══ Data provided ══

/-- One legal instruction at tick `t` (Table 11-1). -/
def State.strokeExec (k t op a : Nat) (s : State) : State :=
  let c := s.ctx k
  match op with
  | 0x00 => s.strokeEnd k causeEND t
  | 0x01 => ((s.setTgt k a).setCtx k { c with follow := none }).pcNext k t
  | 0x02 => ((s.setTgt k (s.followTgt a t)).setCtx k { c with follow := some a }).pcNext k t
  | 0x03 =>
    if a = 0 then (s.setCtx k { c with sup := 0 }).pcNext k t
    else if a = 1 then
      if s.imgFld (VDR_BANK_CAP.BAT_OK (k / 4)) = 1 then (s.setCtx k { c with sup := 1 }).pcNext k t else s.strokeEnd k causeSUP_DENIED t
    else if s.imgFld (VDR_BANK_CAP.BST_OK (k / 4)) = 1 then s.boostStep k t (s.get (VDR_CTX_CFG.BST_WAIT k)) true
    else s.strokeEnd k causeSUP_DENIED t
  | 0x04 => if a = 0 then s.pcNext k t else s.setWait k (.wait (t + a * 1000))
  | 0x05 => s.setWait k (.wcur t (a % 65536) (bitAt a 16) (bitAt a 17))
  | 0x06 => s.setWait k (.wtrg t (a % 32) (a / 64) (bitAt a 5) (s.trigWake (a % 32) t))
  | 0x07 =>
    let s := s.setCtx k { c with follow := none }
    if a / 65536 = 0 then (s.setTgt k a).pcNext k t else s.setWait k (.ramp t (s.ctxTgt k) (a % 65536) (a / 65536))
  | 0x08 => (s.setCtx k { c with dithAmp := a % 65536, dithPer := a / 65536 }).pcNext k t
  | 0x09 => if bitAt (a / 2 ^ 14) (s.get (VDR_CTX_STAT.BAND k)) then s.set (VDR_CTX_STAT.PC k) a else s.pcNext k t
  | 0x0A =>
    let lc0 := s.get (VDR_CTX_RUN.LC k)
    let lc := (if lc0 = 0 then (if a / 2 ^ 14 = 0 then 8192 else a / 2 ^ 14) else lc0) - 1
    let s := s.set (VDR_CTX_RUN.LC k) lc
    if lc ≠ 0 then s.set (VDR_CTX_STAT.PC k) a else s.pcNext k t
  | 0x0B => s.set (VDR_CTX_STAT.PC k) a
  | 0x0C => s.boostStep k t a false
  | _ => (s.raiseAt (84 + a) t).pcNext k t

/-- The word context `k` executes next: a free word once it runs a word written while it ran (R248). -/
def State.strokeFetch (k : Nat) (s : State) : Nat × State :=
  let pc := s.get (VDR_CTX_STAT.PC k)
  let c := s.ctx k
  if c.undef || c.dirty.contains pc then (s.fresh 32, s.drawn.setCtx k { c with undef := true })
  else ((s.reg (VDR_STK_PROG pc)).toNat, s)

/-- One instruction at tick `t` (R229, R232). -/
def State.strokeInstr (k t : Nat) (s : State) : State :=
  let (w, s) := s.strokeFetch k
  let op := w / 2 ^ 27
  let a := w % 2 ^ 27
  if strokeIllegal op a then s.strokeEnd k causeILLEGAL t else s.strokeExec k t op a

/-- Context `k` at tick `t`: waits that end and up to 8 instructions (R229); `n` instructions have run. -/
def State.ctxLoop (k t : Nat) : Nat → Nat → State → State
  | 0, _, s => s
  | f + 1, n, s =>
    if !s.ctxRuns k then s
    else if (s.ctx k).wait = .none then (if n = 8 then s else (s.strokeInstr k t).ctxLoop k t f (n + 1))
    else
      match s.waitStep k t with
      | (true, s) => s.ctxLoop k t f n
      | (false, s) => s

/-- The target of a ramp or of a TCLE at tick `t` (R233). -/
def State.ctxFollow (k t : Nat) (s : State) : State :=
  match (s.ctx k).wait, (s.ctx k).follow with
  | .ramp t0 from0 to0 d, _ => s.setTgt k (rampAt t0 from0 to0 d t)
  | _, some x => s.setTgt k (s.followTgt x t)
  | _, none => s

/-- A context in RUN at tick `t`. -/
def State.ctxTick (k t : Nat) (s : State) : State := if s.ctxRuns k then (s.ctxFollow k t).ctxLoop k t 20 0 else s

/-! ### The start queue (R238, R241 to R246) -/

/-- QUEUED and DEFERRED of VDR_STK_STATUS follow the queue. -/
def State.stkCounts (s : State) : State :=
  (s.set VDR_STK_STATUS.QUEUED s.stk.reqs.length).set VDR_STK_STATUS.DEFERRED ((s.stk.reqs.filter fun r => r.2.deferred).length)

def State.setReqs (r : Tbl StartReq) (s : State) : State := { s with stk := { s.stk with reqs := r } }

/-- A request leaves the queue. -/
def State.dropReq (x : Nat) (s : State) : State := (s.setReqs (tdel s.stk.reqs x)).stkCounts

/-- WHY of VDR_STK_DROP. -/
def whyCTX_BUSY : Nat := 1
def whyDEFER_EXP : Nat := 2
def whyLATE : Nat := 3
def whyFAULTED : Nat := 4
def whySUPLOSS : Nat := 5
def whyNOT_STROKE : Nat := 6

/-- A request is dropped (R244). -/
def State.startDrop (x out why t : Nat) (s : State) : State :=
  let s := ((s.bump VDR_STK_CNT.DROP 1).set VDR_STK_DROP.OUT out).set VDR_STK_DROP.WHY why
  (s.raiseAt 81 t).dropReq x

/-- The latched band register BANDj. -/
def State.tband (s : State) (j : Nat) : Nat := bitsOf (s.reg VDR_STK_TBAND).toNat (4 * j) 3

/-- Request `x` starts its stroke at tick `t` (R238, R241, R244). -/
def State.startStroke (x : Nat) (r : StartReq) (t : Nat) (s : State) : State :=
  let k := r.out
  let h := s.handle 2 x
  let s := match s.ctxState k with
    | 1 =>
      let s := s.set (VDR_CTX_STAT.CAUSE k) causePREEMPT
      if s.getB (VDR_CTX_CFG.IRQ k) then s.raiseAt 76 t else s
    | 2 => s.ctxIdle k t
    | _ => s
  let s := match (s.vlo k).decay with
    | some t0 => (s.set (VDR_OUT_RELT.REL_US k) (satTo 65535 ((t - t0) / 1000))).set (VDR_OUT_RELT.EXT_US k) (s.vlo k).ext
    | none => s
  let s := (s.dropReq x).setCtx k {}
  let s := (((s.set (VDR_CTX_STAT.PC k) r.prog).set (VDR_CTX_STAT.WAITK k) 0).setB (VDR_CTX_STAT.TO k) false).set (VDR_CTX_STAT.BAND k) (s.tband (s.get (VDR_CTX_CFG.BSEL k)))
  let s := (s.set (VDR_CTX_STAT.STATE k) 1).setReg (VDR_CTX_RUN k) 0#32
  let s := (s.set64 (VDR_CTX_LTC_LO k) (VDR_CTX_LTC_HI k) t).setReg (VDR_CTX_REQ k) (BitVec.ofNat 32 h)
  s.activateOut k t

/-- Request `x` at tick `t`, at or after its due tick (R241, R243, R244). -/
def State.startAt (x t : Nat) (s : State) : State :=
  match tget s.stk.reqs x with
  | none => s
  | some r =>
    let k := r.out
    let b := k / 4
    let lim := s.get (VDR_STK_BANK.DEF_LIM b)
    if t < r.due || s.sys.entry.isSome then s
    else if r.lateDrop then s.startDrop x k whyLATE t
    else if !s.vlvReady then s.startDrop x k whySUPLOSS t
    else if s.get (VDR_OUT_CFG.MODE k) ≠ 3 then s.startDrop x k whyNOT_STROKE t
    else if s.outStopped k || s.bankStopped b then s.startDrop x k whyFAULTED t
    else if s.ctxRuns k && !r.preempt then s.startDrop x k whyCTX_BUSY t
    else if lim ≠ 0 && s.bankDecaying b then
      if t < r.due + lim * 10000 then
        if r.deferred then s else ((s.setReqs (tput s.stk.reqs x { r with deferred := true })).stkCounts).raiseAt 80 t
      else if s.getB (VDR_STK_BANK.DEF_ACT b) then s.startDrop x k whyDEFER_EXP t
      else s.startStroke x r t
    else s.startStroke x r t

═══

**What is needed:** Copy the records above exactly, beginning at the line that contains "if lc ≠ 0 then" and stopping after the line that contains "(R229, R232). -/".

**Answer section:**
    if lc ≠ 0 then s.set (VDR_CTX_STAT.PC k) a else s.pcNext k t
  | 0x0B => s.set (VDR_CTX_STAT.PC k) a
  | 0x0C => s.boostStep k t a false
  | _ => (s.raiseAt (84 + a) t).pcNext k t

/-- The word context `k` executes next: a free word once it runs a word written while it ran (R248). -/
def State.strokeFetch (k : Nat) (s : State) : Nat × State :=
  let pc := s.get (VDR_CTX_STAT.PC k)
  let c := s.ctx k
  if c.undef || c.dirty.contains pc then (s.fresh 32, s.drawn.setCtx k { c with undef := true })
  else ((s.reg (VDR_STK_PROG pc)).toNat, s)

/-- One instruction at tick `t` (R229, R232). -/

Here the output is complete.